structure PadArg where
  tag : BitVec 8
  deriving DecidableEq, Repr

structure YieldArg where
  gd : Guard
  k : BitVec 4
  deriving DecidableEq, Repr

/-- TCALL and TCALLS: `cntm1` is the callee count less one (R157). -/
structure TcallArg where
  gd : Guard
  a : Src
  b : Src
  tag : BitVec 8
  cntm1 : BitVec 3
  deriving DecidableEq, Repr

/-- TVOTE's modes with the destination each admits (R157, R169). -/
inductive Vote where
  | all (p : PReg)
  | any (p : PReg)
  | uni (p : PReg)
  | ballot (d : Dst) (b : Src)
  | count (d : Dst)
  deriving DecidableEq, Repr

structure TvoteArg where
  gd : Guard
  ps : PReg
  neg : Bool
  mode : Vote
  deriving DecidableEq, Repr

structure TxchArg where
  gd : Guard
  d : Dst
  a : Src
  b : Src
  w : Bool
  deriving DecidableEq, Repr

structure TmigrArg where
  gd : Guard
  a : Src
  deriving DecidableEq, Repr

structure LdArg where
  gd : Guard
  d : LDst
  base : Base
  off : Src
  w : MW
  sp : Space
  hint : Hint
  yld : Bool
  sx : Bool
  deriving DecidableEq, Repr

structure StArg where
  gd : Guard
  base : Base
  off : Src
  data : Src
  w : MW
  sp : Space
  hint : Hint
  deriving DecidableEq, Repr

structure LdaArg where
  gd : Guard
  d : LDst
  base : Base
  off : Src
  w : MW
  sp : Space
  hint : Hint
  yld : Bool
  scope : Scope
  deriving DecidableEq, Repr

structure StlArg where
  gd : Guard
  base : Base
  off : Src
  data : Src
  w : MW
  sp : Space
  hint : Hint
  scope : Scope
  deriving DecidableEq, Repr

/-- ATOM; `d = none` is a discard; `c` is present exactly for `.cas` (R194). -/
structure AtomArg where
  gd : Guard
  d : Option LDst
  base : Base
  b : Src
  c : Option Src
  w : Bool
  scr : Bool
  op : AOp
  order : Order
  scope : Scope
  deriving DecidableEq, Repr

structure RedArg where
  gd : Guard
  base : Base
  b : Src
  w : Bool
  scr : Bool
  op : AOp
  rel : Bool
  scope : Scope
  deriving DecidableEq, Repr

structure FenceArg where
  gd : Guard
  order : FOrder
  scope : Scope
  deriving DecidableEq, Repr

structure PrefArg where
  gd : Guard
  base : Base
  off : Src
  konst : Bool
  hint : Hint
  l2 : Bool
  deriving DecidableEq, Repr

structure LineArg where
  gd : Guard
  base : Base
  off : Src
  deriving DecidableEq, Repr

/-- CPY: `dscr` is a scratchpad destination; `ssp` the source space (R215). -/
structure CpyArg where
  gd : Guard
  db : Base
  sb : Base
  len : Src
  dscr : Bool
  ssp : Space
  bar : Option Base
  tag : BitVec 6
  deriving DecidableEq, Repr

/-- CPYT and CPYG: `desc` is the first register of the descriptor (R215). -/
structure CpydArg where
  gd : Guard
  db : Base
  sb : Base
  desc : BitVec 8
  dscr : Bool
  ssp : Space
  bar : Option Base
  tag : BitVec 6
  deriving DecidableEq, Repr

structure BarArg where
  gd : Guard
  bar : Base
  a : Src
  deriving DecidableEq, Repr

structure BaraArg where
  gd : Guard
  d : Option LDst
  bar : Base
  deriving DecidableEq, Repr

structure TagArg where
  gd : Guard
  a : Src
  deriving DecidableEq, Repr

structure FfrArg where
  gd : Guard
  d : Dst
  a : Src
  clr : Bool
  deriving DecidableEq, Repr

/-- EMIT and QRD: `r` is the first register of the record (R270). -/
structure QueArg where
  gd : Guard
  ds : Bool
  a : Src
  r : BitVec 8
  deriving DecidableEq, Repr

structure QlenArg where
  gd : Guard
  ds : Bool
  d : Dst
  a : Src
  deriving DecidableEq, Repr

structure MloadArg where
  gd : Guard
  a : Src
  b : Src
  deriving DecidableEq, Repr

structure SlotArg where
  gd : Guard
  a : Src
  deriving DecidableEq, Repr

structure MstatArg where
  gd : Guard
  d : BitVec 8
  a : Src
  b : Src
  deriving DecidableEq, Repr

structure WaitArg where
  gd : Guard
  ld : BitVec 6
  st : BitVec 6
  cp : BitVec 6
  tl : BitVec 6
  deriving DecidableEq, Repr

structure DOnly where
  gd : Guard
  d : Dst
  deriving DecidableEq, Repr

structure TrapArg where
  gd : Guard
  n : BitVec 8
  a : Src
  deriving DecidableEq, Repr

structure BrkArg where
  gd : Guard
  n : BitVec 8
  deriving DecidableEq, Repr

structure ServArg where
  gd : Guard
  a : Base
  b : Src
  deriving DecidableEq, Repr

/-! ### The pair and literal forms (03 R70 to R77) -/

/-- Restricted binary operations other than CMP (R76). -/
inductive RBin where
  | add | sub | mul | and | or | xor | andn | shl | shr | sar | mins | minz | maxs | maxz | fadd | fsub | fmul | fmin | fmax
  deriving DecidableEq, Repr

/-- Restricted unary operations (R76). -/
inductive RUn where
  | mov | not | neg
  deriving DecidableEq, Repr

/-- Restricted comparisons (R76): eq and ne carry no signedness. -/
inductive RCmp where
  | eq | ne | lts | ltz | les | lez | gts | gtz | ges | gez
  deriving DecidableEq, Repr

/-- A restricted guard (R70): always, or p0 to p6. -/
abbrev RGuard := Option (Fin 7)

/-- What one half of a pair word does (R71). -/
inductive HalfOp where
  | two (op : RBin) (d : RDst) (s : Src)
  | split (op : RBin) (d : Dst) (a b : BitVec 5)
  | cmp (c : RCmp) (p : PReg) (a b : BitVec 5)
  | una (op : RUn) (d : Dst) (s : Src)
  | ld (dbl : Bool) (sp : Space) (d : LDst) (base : Base)
  | st (dbl : Bool) (scr : Bool) (data : Src) (base : Base)
  | bra (imm : BitVec 8)
  | ret
  deriving DecidableEq, Repr

structure Half where
  gd : RGuard
  op : HalfOp
  deriving DecidableEq, Repr

/-- What a literal word does (R75); `dbl` selects `.d`. -/
inductive LitOp where
  | bin (op : RBin) (dbl : Bool) (d : Dst) (a : Src) (lit : BitVec 32)
  | cmp (c : RCmp) (p : PReg) (a : Src) (lit : BitVec 32)
  | una (op : RUn) (dbl : Bool) (d : Dst) (lit : BitVec 32)
  | ld (dbl : Bool) (sp : Space) (d : LDst) (base : Base) (lit : BitVec 32)
  | st (dbl : Bool) (scr : Bool) (data : Src) (base : Base) (lit : BitVec 32)
  | bra (lit : BitVec 32)
  deriving DecidableEq, Repr

structure LitWord where
  gd : RGuard
  op : LitOp
  deriving DecidableEq, Repr

/-! ### Data that agents and the outside bring to a step -/

/-- An ATS Translation Completion (R335): granted with a host frame and its permissions, or refused. -/
inductive XAns where
  | granted (frame : Nat) (r w : Bool)
  | refused
  deriving DecidableEq, Repr

/-- A PRG Response (R336). -/
inductive PriAns where
  | success | invalid | failure
  deriving DecidableEq, Repr

/-- How a port trained (R387). -/
inductive PortMode where
  | down | cxl | pcie
  deriving DecidableEq, Repr

/-- The firmware image the boot ROM reads (R403): what its checks find and its SVN. -/
structure BootImage where
  edOk : Bool
  mlOk : Bool
  svn : BitVec 16
  digest : BitVec 384
  deriving DecidableEq, Repr, Inhabited

/-- A change of the device's own tables by the operator (R317, R318). -/
inductive TableWrite where
  | part (p : Nat) (e : BitVec 256)
  | vf (v : Nat) (e : BitVec 64)
  deriving DecidableEq, Repr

• • • •

● What you need to do
Search the records for the string "literal" and report each line that has it.

● Reply
/-! ### The pair and literal forms (03 R70 to R77) -/
/-- What a literal word does (R75); `dbl` selects `.d`. -/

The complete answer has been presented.